Putin maniobró en el interior para desactivar las escasas resistencias residuales. Pero cuando se encontró con huellas occidentales en las alfombras se dispuso a pasar la aspiradora potente de la represión y le enseñó los dientes a la Casa Blanca. Ahí se acabaron por completo las ilusiones occidentales de una convivencia razonable. Occidente había vuelto a calcular mal.

En plena calentura, Putin lanzó la campaña de recuperación de Crimea y de protección de las minorías rusófonas del este de Ucrania. Obama decidió que la cosa no merecía una guerra y avaló una fórmula diplomática europea que detuviera al Ejército ruso y a sus protegidos locales. Los dobles acuerdos de Minsk no fueron la antesala de la paz, sino una etiqueta de caducidad del alto el fuego. Ucrania no estaba dispuesta a concederles derechos razonables a los prorrusos de sus provincias orientales. Occidente pensaba que Putin estaba haciendo posturing y que no se atrevería a ir más lejos. Luego vino Trump y las cosas se pudrieron. Putin ganó tiempo para preparar la siguiente jugada y ensayar estrategias bélicas en Siria. La unidad atlántica se empezó a agrietar con las ocurrencias del presidente hotelero.
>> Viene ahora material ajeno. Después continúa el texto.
/-! ## hostInput -/

@[simp] theorem hostInput_AR (b : Int) (s : State) : (hostInput b s).AR = s.AR := rfl
@[simp] theorem hostInput_PC (b : Int) (s : State) : (hostInput b s).PC = s.PC := rfl
@[simp] theorem hostInput_DR (b : Int) (s : State) : (hostInput b s).DR = s.DR := rfl
@[simp] theorem hostInput_AC (b : Int) (s : State) : (hostInput b s).AC = s.AC := rfl
@[simp] theorem hostInput_IR (b : Int) (s : State) : (hostInput b s).IR = s.IR := rfl
@[simp] theorem hostInput_TR (b : Int) (s : State) : (hostInput b s).TR = s.TR := rfl
@[simp] theorem hostInput_OUTR (b : Int) (s : State) : (hostInput b s).OUTR = s.OUTR := rfl
@[simp] theorem hostInput_INPR (b : Int) (s : State) : (hostInput b s).INPR = BitVec.ofInt 8 b := rfl
@[simp] theorem hostInput_E (b : Int) (s : State) : (hostInput b s).E = s.E := rfl
@[simp] theorem hostInput_I (b : Int) (s : State) : (hostInput b s).I = s.I := rfl
@[simp] theorem hostInput_S (b : Int) (s : State) : (hostInput b s).S = s.S := rfl
@[simp] theorem hostInput_R (b : Int) (s : State) : (hostInput b s).R = s.R := rfl
@[simp] theorem hostInput_IEN (b : Int) (s : State) : (hostInput b s).IEN = s.IEN := rfl
@[simp] theorem hostInput_FGI (b : Int) (s : State) : (hostInput b s).FGI = true := rfl
@[simp] theorem hostInput_FGO (b : Int) (s : State) : (hostInput b s).FGO = s.FGO := rfl
@[simp] theorem hostInput_SC (b : Int) (s : State) : (hostInput b s).SC = s.SC := rfl
@[simp] theorem hostInput_CUR (b : Int) (s : State) : (hostInput b s).CUR = s.CUR := rfl
@[simp] theorem hostInput_M (b : Int) (s : State) : (hostInput b s).M = s.M := rfl
@[simp] theorem hostInput_MLATCH (b : Int) (s : State) : (hostInput b s).MLATCH = s.MLATCH := rfl
@[simp] theorem hostInput_BUSREC (b : Int) (s : State) : (hostInput b s).BUSREC = s.BUSREC := rfl
@[simp] theorem hostInput_ALUREC (b : Int) (s : State) : (hostInput b s).ALUREC = s.ALUREC := rfl
@[simp] theorem hostInput_cfg (b : Int) (s : State) : (hostInput b s).cfg = s.cfg := rfl
@[simp] theorem hostInput_hostEvents (b : Int) (s : State) : (hostInput b s).hostEvents = s.hostEvents := rfl
@[simp] theorem hostInput_hostTook (b : Int) (s : State) : (hostInput b s).hostTook = s.hostTook := rfl

/-! ## hostSetMem -/

@[simp] theorem hostSetMem_AR (a : Addr) (v : Nat) (s : State) : (hostSetMem a v s).AR = s.AR := rfl
@[simp] theorem hostSetMem_PC (a : Addr) (v : Nat) (s : State) : (hostSetMem a v s).PC = s.PC := rfl
@[simp] theorem hostSetMem_DR (a : Addr) (v : Nat) (s : State) : (hostSetMem a v s).DR = s.DR := rfl
@[simp] theorem hostSetMem_AC (a : Addr) (v : Nat) (s : State) : (hostSetMem a v s).AC = s.AC := rfl
@[simp] theorem hostSetMem_IR (a : Addr) (v : Nat) (s : State) : (hostSetMem a v s).IR = s.IR := rfl
@[simp] theorem hostSetMem_TR (a : Addr) (v : Nat) (s : State) : (hostSetMem a v s).TR = s.TR := rfl
@[simp] theorem hostSetMem_OUTR (a : Addr) (v : Nat) (s : State) : (hostSetMem a v s).OUTR = s.OUTR := rfl
@[simp] theorem hostSetMem_INPR (a : Addr) (v : Nat) (s : State) : (hostSetMem a v s).INPR = s.INPR := rfl
@[simp] theorem hostSetMem_E (a : Addr) (v : Nat) (s : State) : (hostSetMem a v s).E = s.E := rfl
@[simp] theorem hostSetMem_I (a : Addr) (v : Nat) (s : State) : (hostSetMem a v s).I = s.I := rfl
@[simp] theorem hostSetMem_S (a : Addr) (v : Nat) (s : State) : (hostSetMem a v s).S = s.S := rfl
@[simp] theorem hostSetMem_R (a : Addr) (v : Nat) (s : State) : (hostSetMem a v s).R = s.R := rfl
@[simp] theorem hostSetMem_IEN (a : Addr) (v : Nat) (s : State) : (hostSetMem a v s).IEN = s.IEN := rfl
@[simp] theorem hostSetMem_FGI (a : Addr) (v : Nat) (s : State) : (hostSetMem a v s).FGI = s.FGI := rfl
@[simp] theorem hostSetMem_FGO (a : Addr) (v : Nat) (s : State) : (hostSetMem a v s).FGO = s.FGO := rfl
@[simp] theorem hostSetMem_SC (a : Addr) (v : Nat) (s : State) : (hostSetMem a v s).SC = s.SC := rfl
@[simp] theorem hostSetMem_CUR (a : Addr) (v : Nat) (s : State) : (hostSetMem a v s).CUR = s.CUR := rfl
@[simp] theorem hostSetMem_M (a : Addr) (v : Nat) (s : State) : (hostSetMem a v s).M = memWrite s.M a (BitVec.ofNat 16 v) := rfl
@[simp] theorem hostSetMem_MLATCH (a : Addr) (v : Nat) (s : State) : (hostSetMem a v s).MLATCH = s.MLATCH := rfl
@[simp] theorem hostSetMem_BUSREC (a : Addr) (v : Nat) (s : State) : (hostSetMem a v s).BUSREC = s.BUSREC := rfl
@[simp] theorem hostSetMem_ALUREC (a : Addr) (v : Nat) (s : State) : (hostSetMem a v s).ALUREC = s.ALUREC := rfl
@[simp] theorem hostSetMem_cfg (a : Addr) (v : Nat) (s : State) : (hostSetMem a v s).cfg = s.cfg := rfl
@[simp] theorem hostSetMem_hostEvents (a : Addr) (v : Nat) (s : State) : (hostSetMem a v s).hostEvents = s.hostEvents := rfl
@[simp] theorem hostSetMem_hostTook (a : Addr) (v : Nat) (s : State) : (hostSetMem a v s).hostTook = s.hostTook := rfl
Cuando Occidente se percató de que Putin estaba dispuesto a todo en Ucrania, ya era demasiado tarde. Minsk se había consumido en sus inconsistencias, por la duplicidad ucraniana y por el desinterés ruso. Consumada la invasión, todo lo que se ha venido escribiendo sobre Putin tiene tinta gruesa. Se confunden deseos con realidades. Se airean los errores y se anticipa la derrota de Rusia con precipitación innecesaria. Se arma hasta los dientes a Ucrania, con el mismo designio con el que se actuó en Afganistán: lograr la derrota del antiguo enemigo renacido más que para favorecer la victoria de un aliado reciente del que se tienen en privado más dudas de las que se admite en público. Propaganda obliga.

Y, para terminar, el plato más indigesto del cocinero del Kremlin ha evocado visiones del ocaso del “reinado de las mentiras” (Bret Stephens, NYT). O el “principio del fin de Putin” (Liana Kim y Michael Kimmage, del Consejo de Relaciones exteriores ). El episodio es demasiado bufonesco para deducir de él consecuencias muy sólidas. Se le ha dado una trascendencia interesada, porque la apuesta occidental por la derrota de Rusia exige resultados que la festejada contraofensiva ucraniana tarda en producir. Quizás, una vez más, en las motivaciones más sencillas podemos encontrar las explicaciones más convincentes. Prigozhin “no quería perder su negocio militar” (Olga Bogieva, Moskovski Komsomolets).  Putin dejó de jugar a enfrentar poderes regulares e irregulares del Estado. O se cansó de las destemplanzas del expresidiario. El jefe de los mercenarios sintió que lo habían dejado tirado y se veía obligado a pasar por el aro. Hizo un número postrero y aceptó la mínima oportunidad de salvar la cara. En esas horas de incertidumbre, se deslizaron especulaciones sobre la supuesta desaparición de Putin, se hicieron cábalas sobre una solución de fuerza (Anton Troianovski, New York Times). Sólo los rusos que mejor conocen la situación, como la analista Tatiana Stanovaya, recordaron lo poco que se sabe. Es cierto que las guerras, y más en países autoritarios, aceleran los procesos. Pero siempre hay un tiempo de maduración. Y no parece que lo hayamos alcanzado en Rusia. No creo que estemos en 1917, como dijo el propio Putin con intención diferente a los analistas occidentales, o en 1604 (Zubok). Ni en 1991.